The Fate Of The Furious is basically the action movie equivalent of your dad catching you smoking a cigarette and making you finish the entire carton. I left the theater confused, drained, nauseous; feeling sick and queasy from something I thought I’d wanted, as if I’d just beer-bonged an entire package of Skittles. You win, dad, I regret everything.

Yes, the gang has come a long way since the days of stealing DVDs and “bullsh*t, asshole, no one likes the tuna here.” In this latest installment, the gang 1) outruns a nuclear submarine 2) which is being controlled remotely by a sexy hacker 3) over the arctic ice 4) while driving Lamborghinis. At one point, Tyrese snaps off the Lamborghini door and uses it as a bullet shield while single handedly taking out three Russian separatist soldiers with a pistol. Tyrese! And he’s supposed to be the buffoon of the group! (In the movie and in real life).
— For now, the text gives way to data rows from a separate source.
/-- Every command ends as its checks say. -/
theorem exec_checked (i : Instr) (s : State) : Checked i s (exec i s) := by
  cases i with
  | rdbits w => exact fieldRead_checked id rfl rfl Iff.rfl
  | wrbits w => exact execWrbits_checked w s
  | rdbytes => exact execRdbytes_checked s
  | wrbytes => exact execWrbytes_checked s
  | rdu16 w => exact wideRead_checked rfl rfl Iff.rfl
  | rdu32 w => exact wideRead_checked rfl rfl Iff.rfl
  | rdu64 w => exact wideRead_checked rfl rfl Iff.rfl
  | wru16 w => exact wideWrite_checked rfl rfl Iff.rfl
  | wru32 w => exact wideWrite_checked rfl rfl Iff.rfl
  | wru64 w => exact wideWrite_checked rfl rfl Iff.rfl
  | wrvar => exact execWrvar_checked s
  | rdvar => exact execRdvar_checked s

/-- A failing status says which check failed. -/
theorem exec_fails {i : Instr} {s t : State} {st : Status} (error : st ≠ .ok) (h : exec i s = .next t)
    (status : t.resp.status = st.code) : Fails i s st := by
  have checked := exec_checked i s
  rw [h] at checked
  cases checked with
  | failed _ why => exact Status.code_inj status ▸ why
  | done => exact absurd (Status.code_inj (a := .ok) status).symm error

/-! ### Width and bounds violations (60_exceptions.md rules R142 and R143) -/

theorem exec_of_widthIllegal {i : Instr} (illegal : widthIllegal i) (s : State) :
    exec i s = .next (s.failed .contractViolation) := by
  have checked := exec_checked i s
  generalize exec i s = o at checked ⊢
  cases checked with
  | failed _ why =>
    cases why with
    | width => rfl
    | bounds legal => exact absurd illegal legal
    | streamEnds rdvar => exact absurd (rdvar ▸ illegal) (not_widthIllegal_of_widthless rfl)
    | malformed rdvar => exact absurd (rdvar ▸ illegal) (not_widthIllegal_of_widthless rfl)
  | done legal => exact absurd illegal legal
  | fault legal => exact absurd illegal legal

theorem exec_of_boundsIllegal {i : Instr} {s : State} (legal : ¬ widthIllegal i) (past : boundsIllegal i s) :
    exec i s = .next (s.failed .boundsViolation) := by
  have checked := exec_checked i s
  generalize exec i s = o at checked ⊢
  cases checked with
  | failed _ why =>
    cases why with
    | width illegal => exact absurd illegal legal
    | bounds => rfl
    | streamEnds => rfl
    | malformed rdvar => exact (rdvar ▸ past : boundsIllegal .rdvar s).elim
  | done _ inside => exact absurd past inside
  | fault _ inside => exact absurd past inside

/-- Settles O26: the width check comes first, and no other check reports its status. -/
theorem contractViolationExactly : Obligations.ContractViolationExactly := by
  refine fun i s => ⟨fun illegal => exec_of_widthIllegal illegal s, fun t h status => ?_⟩
  cases exec_fails (st := .contractViolation) nofun h status with
  | width illegal => exact illegal

/-- Settles O27: with a legal width the bounds check decides; RDVAR is the one command that reports its status otherwise. -/
theorem boundsViolationExactly : Obligations.BoundsViolationExactly := by
  refine fun i s notRdvar => ⟨exec_of_boundsIllegal, fun t h status => ?_⟩
  cases exec_fails (st := .boundsViolation) nofun h status with
  | bounds legal past => exact ⟨past, legal⟩
  | streamEnds rdvar => exact absurd rdvar notRdvar

/-! ### Illegal words (60_exceptions.md rule R141) -/

/-! A command word's fields by its number (30_encoding.md rule R61). -/

theorem cmdOp_eq (cmd : Word32) : cmdOp cmd = cmd.toNat % 16 := by
  rw [cmdOp, BitVec.extractLsb'_toNat, Nat.shiftRight_zero]

theorem cmdOp_lt (cmd : Word32) : cmdOp cmd < 16 := (cmd.extractLsb' 0 4).isLt

theorem cmdNbits_eq (cmd : Word32) : cmdNbits cmd = cmd.toNat / 16 % 128 := by
  rw [cmdNbits, BitVec.extractLsb'_toNat, Nat.shiftRight_eq_div_pow]

theorem cmdRsvd_eq (cmd : Word32) : cmdRsvd cmd = cmd.toNat / 2 ^ 11 := by
  rw [cmdRsvd, BitVec.extractLsb'_toNat, Nat.shiftRight_eq_div_pow]
  have lt := cmd.isLt
  exact Nat.mod_eq_of_lt (by omega)

theorem widthless_illegal_iff (nb : Nat) (i : Instr) : (∃ why, widthless nb i = .illegal why) ↔ nb ≠ 0 := by
  unfold widthless
  split_ifs with zero <;> simp [zero]

/-- The rows of the opcode map that are illegal, for every opcode OP can hold (30_encoding.md rules R65 and R66). -/
theorem decodeOp_illegal_iff {op : Nat} (lt : op < 16) (nb : Nat) :
    (∃ why, decodeOp op nb = .illegal why) ↔
      op ∈ [0x0, 0xD, 0xE, 0xF] ∨ (op ∈ [0x3, 0x4, 0xB, 0xC] ∧ nb ≠ 0) := by
  interval_cases op <;> simp [decodeOp, widthless_illegal_iff]

theorem decode_illegal_iff (cmd : Word32) :
    (∃ why, decode cmd = .illegal why) ↔
      cmdRsvd cmd ≠ 0 ∨ cmdOp cmd ∈ [0x0, 0xD, 0xE, 0xF] ∨
        (cmdOp cmd ∈ [0x3, 0x4, 0xB, 0xC] ∧ cmdNbits cmd ≠ 0) := by
  by_cases rsvd : cmdRsvd cmd = 0
  · rw [decode_of_rsvd_zero rsvd, decodeOp_illegal_iff (cmdOp_lt cmd)]
    simp [rsvd]
  · exact iff_of_true ⟨_, if_pos rsvd⟩ (.inl rsvd)

/-- Settles O3: decode takes the reserved bits, the opcode map's rows and the widths in order; no command's check reports
ILLEGAL_COMMAND. -/
theorem illegalWordsAreTheReservedOnes : Obligations.IllegalWordsAreTheReservedOnes := by
  intro cmd
  refine ⟨by rw [decode_illegal_iff, cmdRsvd_eq, cmdOp_eq, cmdNbits_eq], ?_⟩
  rintro s rfl
  refine ⟨fun ⟨_, word⟩ => complete_illegal word, fun t h status => ?_⟩
  cases word : decode s.req.cmd with
  | illegal why => exact ⟨why, rfl⟩
  | command i => cases exec_fails (st := .illegalCommand) nofun ((complete_command word).symm.trans h) status

/-! ### RDVAR's decoding loop (60_exceptions.md rules R143 to R145) -/

section
variable {n : Nat} {s : State} (hn : n < 5) (before : ∀ j, j < n → continues s.cfg s.b s.offset j)
include hn before

theorem exec_rdvar_of_malformed (ends : VarEnds s.cfg s.b s.offset n .malformed) :
    exec .rdvar s = .next (s.failed .malformedVarint) := by
  show execRdvar s = _
  rw [execRdvar, readVarint_eq (by omega) before ends]
  rfl

theorem exec_rdvar_of_bounds (ends : VarEnds s.cfg s.b s.offset n .bounds) :
    exec .rdvar s = .next (s.failed .boundsViolation) := by
  show execRdvar s = _
  rw [execRdvar, readVarint_eq (by omega) before ends]
  rfl

end

/-- Settles O28: the loop ends after four continuation bytes, at a fifth one or at a fifth byte certain to be rejected. -/
theorem malformedVarintsAreReported : Obligations.MalformedVarintsAreReported := by
  refine ⟨fun s inside marked => ?_, fun s inside reject marked ⟨k, lo, hi, valued, one⟩ => ?_, fun i s t h status => ?_⟩
  · have continued : ∀ j, j < 5 → continues s.cfg s.b s.offset j := fun j hj =>
      (continues_iff _ _ _ j).mpr ⟨by omega, marked j hj⟩
    exact exec_rdvar_of_malformed (by decide) (fun j hj => continued j (by omega)) (.endless (continued 4 (by decide)) rfl)
  · have continued : ∀ j, j < 4 → continues s.cfg s.b s.offset j := fun j hj =>
      (continues_iff _ _ _ j).mpr ⟨by omega, marked j hj⟩
    have rejected : rejectsFifth s.cfg s.b s.offset 4 := by
      rw [show 8 * s.offset + k = 8 * (s.offset + 4) + (k - 32) by omega] at valued one
      exact (rejectsFifth_iff _ _ _ 4).mpr ⟨rfl, reject, k - 32, by omega, by omega, valued, one⟩
    exact exec_rdvar_of_malformed (by decide) continued (.rejected (by omega) rejected)
  · cases exec_fails (st := .malformedVarint) nofun h status with
    | malformed rdvar => exact rdvar

/-- Settles O29: the loop reaches byte `n`, which `B` does not have. -/
theorem rdvarStopsAtTheEnd : Obligations.RdvarStopsAtTheEnd := by
  intro n s hn reaches past marked
  refine exec_rdvar_of_bounds hn (fun j hj => ?_) (.bounds past)
  exact (continues_iff _ _ _ j).mpr ⟨by omega, marked j hj⟩

/-! ### Failures (60_exceptions.md rules R146 and R147) -/

/-- A completing word that reports a status other than OK leaves the state of that failure. -/
theorem complete_failed {s t : State} (h : complete s = .next t) (failed : t.resp.status ≠ 0) :
    ∃ st, t = s.failed st := by
  rcases (complete_ends s).next_cases h with ⟨st, _, rfl⟩ | ⟨m, x, r, n, rfl⟩
  · exact ⟨st, rfl⟩
  · exact absurd rfl failed

/-- Settles O30: a failure is `State.failed`. -/
theorem failuresChangeNothing : Obligations.FailuresChangeNothing := by
  intro s t h failed
  obtain ⟨st, rfl⟩ := complete_failed h failed
  rfl

/-- Settles O32: a failure leaves the configuration and the memories, on which the next command's outcome depends (O33). -/
theorem failuresAreNotSticky : Obligations.FailuresAreNotSticky := by
  intro s t r h failed
  obtain ⟨st, rfl⟩ := complete_failed h failed
  obtain ⟨next, fault⟩ :=
    outcomeDependsOnRequestAndMemoriesOnly { s with req := r } { s.failed st with req := r } rfl rfl rfl rfl
  refine ⟨fun u hu => ?_, fault⟩
  obtain ⟨v, hv, resp, b, x, -⟩ := next u hu
  exact ⟨v, hv, resp, b, x⟩

/-- A completing word reports some status and records it as `recordFault` does, OK included. -/
theorem complete_records {s t : State} (h : complete s = .next t) :
    ∃ st : Status, t.resp.status = st.code ∧ t.runFault = recordFault st s.runFault := by
  rcases (complete_ends s).next_cases h with ⟨st, _, rfl⟩ | ⟨m, x, r, n, rfl⟩
  · exact ⟨st, rfl, rfl⟩
  · exact ⟨.ok, rfl, (recordFault_ok s.runFault).symm⟩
Which is to say, The Fate of the Furious is nothing if not boldly stupid, and before now I’d thought bold stupidity was the best thing about this franchise. It was never a question of abandoning its roots, because, as noted above, Fast‘s roots weren’t good. Michelle Rodriguez catching Paul Walker as he’s falling off a cliff by hooking him with her car’s spoiler as she drifts it by the cliff’s edge in Fast 7, that was good. Vin Diesel jumping a car from one skyscraper to another skyscraper, that was good. Virtually every scene in F8 is even more creatively preposterous than my favorite parts of 7 Fast 7 Furious, but somehow it’s less fun now. F8 took everything I thought I liked about this franchise and bludgeoned me with it for two and a half hours.

On paper, the plot is perfection. As we begin our story, Dom Toretto (Vin Diesel) is off living the sweet life with Letty (Michelle Rodriguez) in Cuba, racing the local heavy for pinks to save his heretofore unspoken of cousin from infamy and unmanly agreement welching (“a man sticks to his word” says Dom, or something to that effect). Despite his opponent pulling every Snidely Whiplash trick in the book, from trying to run Dom off the road to getting his buddy to try to murder Dom with a motorcycle, Dom manages to win, driving “the slowest car on the island” against his opponent’s “fastest car on the island,” screeching through the finish line in reverse and bailing out at high speed onto the sidewalk while his car catches fire and explodes over the ocean. Dom dusts himself off, picks up cheering Cuban children like trophies, and, when the heavy throws Dom his keys, saying, “You won my car, and my respect,” Dom tosses back the keys saying “I’ll settle for your respect.”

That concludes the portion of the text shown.